(Records supplied begins)
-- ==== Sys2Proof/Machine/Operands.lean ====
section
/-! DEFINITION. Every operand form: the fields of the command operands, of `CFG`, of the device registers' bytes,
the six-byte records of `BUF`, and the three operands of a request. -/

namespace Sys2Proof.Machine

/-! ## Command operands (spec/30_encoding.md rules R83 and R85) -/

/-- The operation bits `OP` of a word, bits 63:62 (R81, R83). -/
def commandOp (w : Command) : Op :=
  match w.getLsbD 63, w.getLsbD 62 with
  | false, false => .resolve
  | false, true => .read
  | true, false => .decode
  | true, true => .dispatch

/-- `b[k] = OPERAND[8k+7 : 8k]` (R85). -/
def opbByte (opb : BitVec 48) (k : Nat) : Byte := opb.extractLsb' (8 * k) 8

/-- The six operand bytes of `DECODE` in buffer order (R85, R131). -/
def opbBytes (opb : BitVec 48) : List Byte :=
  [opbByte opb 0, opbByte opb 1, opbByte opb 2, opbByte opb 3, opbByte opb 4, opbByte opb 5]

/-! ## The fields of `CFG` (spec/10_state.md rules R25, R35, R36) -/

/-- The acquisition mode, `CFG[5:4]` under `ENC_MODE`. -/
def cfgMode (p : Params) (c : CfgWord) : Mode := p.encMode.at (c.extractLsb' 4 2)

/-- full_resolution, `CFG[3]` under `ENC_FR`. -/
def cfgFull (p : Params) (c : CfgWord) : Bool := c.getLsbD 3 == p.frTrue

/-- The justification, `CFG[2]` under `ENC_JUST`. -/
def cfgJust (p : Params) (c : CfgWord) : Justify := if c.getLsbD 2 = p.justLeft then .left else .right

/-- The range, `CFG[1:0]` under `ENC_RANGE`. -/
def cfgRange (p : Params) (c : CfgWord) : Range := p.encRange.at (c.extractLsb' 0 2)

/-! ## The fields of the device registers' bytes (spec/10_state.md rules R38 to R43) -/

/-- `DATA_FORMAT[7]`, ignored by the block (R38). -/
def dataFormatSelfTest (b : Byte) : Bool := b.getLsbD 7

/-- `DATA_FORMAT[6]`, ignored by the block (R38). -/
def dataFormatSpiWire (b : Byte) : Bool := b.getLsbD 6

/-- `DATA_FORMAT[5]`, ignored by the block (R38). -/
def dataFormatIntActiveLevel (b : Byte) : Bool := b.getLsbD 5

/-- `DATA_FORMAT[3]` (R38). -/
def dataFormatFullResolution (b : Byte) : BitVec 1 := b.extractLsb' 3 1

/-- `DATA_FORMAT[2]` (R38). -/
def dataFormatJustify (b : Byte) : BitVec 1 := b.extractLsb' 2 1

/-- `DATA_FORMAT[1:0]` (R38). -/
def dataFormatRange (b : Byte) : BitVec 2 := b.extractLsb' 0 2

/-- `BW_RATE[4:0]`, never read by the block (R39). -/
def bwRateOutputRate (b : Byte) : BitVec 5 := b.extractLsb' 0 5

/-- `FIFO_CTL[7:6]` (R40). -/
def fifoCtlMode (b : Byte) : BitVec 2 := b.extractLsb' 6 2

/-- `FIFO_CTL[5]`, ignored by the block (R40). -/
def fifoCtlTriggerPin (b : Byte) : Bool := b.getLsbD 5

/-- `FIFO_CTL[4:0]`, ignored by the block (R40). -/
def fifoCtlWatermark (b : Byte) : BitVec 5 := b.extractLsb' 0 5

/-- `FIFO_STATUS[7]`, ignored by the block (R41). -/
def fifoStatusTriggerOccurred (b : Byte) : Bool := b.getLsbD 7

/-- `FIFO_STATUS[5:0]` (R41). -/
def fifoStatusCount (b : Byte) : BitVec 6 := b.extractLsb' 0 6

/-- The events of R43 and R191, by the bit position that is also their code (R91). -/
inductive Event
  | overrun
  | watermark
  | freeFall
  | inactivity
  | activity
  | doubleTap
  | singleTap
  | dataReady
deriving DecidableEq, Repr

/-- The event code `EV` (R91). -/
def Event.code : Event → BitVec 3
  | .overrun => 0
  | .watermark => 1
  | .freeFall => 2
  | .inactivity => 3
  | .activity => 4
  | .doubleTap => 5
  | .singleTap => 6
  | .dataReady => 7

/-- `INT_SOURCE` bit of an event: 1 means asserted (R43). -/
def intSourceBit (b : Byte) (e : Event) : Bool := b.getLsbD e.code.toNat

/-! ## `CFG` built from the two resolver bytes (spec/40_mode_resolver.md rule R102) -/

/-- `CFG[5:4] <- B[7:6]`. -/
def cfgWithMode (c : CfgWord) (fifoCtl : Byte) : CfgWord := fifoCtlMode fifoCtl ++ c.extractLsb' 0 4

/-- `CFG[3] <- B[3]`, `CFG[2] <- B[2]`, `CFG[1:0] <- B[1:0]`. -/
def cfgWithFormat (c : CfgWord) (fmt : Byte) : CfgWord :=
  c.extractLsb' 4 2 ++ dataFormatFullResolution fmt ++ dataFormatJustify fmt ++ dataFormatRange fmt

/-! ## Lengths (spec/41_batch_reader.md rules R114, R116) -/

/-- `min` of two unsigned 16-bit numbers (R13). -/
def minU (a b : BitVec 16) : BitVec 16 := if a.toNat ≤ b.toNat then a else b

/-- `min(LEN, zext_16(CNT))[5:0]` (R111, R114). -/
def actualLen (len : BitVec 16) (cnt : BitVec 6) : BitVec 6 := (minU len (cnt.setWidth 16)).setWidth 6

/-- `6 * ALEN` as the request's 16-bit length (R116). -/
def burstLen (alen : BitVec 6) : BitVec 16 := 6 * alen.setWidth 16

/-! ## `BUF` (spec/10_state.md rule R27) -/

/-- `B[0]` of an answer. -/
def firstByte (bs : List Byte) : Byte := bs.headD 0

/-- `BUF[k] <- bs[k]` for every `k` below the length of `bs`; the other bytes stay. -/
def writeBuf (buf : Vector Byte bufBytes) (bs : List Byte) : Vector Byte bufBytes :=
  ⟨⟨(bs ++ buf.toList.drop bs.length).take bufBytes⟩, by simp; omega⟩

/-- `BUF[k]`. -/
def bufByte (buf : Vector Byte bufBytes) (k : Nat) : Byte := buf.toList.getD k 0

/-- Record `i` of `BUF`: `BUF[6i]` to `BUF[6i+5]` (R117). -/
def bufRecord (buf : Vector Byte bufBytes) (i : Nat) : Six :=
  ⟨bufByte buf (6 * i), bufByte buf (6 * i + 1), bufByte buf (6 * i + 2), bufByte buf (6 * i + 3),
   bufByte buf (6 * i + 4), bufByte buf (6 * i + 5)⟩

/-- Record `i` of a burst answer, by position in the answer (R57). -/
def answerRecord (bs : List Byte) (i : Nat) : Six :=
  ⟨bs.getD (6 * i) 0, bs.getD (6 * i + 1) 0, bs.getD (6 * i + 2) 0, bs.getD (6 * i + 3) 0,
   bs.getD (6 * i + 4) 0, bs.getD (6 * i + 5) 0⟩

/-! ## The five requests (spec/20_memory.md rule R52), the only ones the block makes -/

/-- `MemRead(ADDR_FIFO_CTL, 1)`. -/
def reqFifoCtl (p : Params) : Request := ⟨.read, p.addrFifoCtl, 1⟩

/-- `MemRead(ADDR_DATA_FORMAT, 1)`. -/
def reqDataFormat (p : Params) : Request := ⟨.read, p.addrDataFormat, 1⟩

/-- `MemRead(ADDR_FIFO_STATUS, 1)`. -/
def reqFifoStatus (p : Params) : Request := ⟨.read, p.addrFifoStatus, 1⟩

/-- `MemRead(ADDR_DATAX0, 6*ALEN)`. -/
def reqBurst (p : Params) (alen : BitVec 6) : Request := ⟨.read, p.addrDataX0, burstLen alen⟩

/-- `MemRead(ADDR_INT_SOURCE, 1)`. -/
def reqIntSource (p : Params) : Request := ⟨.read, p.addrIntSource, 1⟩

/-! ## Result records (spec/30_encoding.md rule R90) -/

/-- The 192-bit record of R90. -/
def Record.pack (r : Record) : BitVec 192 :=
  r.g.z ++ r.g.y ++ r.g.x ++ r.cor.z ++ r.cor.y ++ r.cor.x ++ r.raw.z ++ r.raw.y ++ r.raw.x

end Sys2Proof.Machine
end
(Records supplied ends)
**Exercise:** Show the lines above that include "Bool".

**Your response:**
def cfgFull (p : Params) (c : CfgWord) : Bool := c.getLsbD 3 == p.frTrue
def dataFormatSelfTest (b : Byte) : Bool := b.getLsbD 7
def dataFormatSpiWire (b : Byte) : Bool := b.getLsbD 6
def dataFormatIntActiveLevel (b : Byte) : Bool := b.getLsbD 5
def fifoCtlTriggerPin (b : Byte) : Bool := b.getLsbD 5
def fifoStatusTriggerOccurred (b : Byte) : Bool := b.getLsbD 7
def intSourceBit (b : Byte) (e : Event) : Bool := b.getLsbD e.code.toNat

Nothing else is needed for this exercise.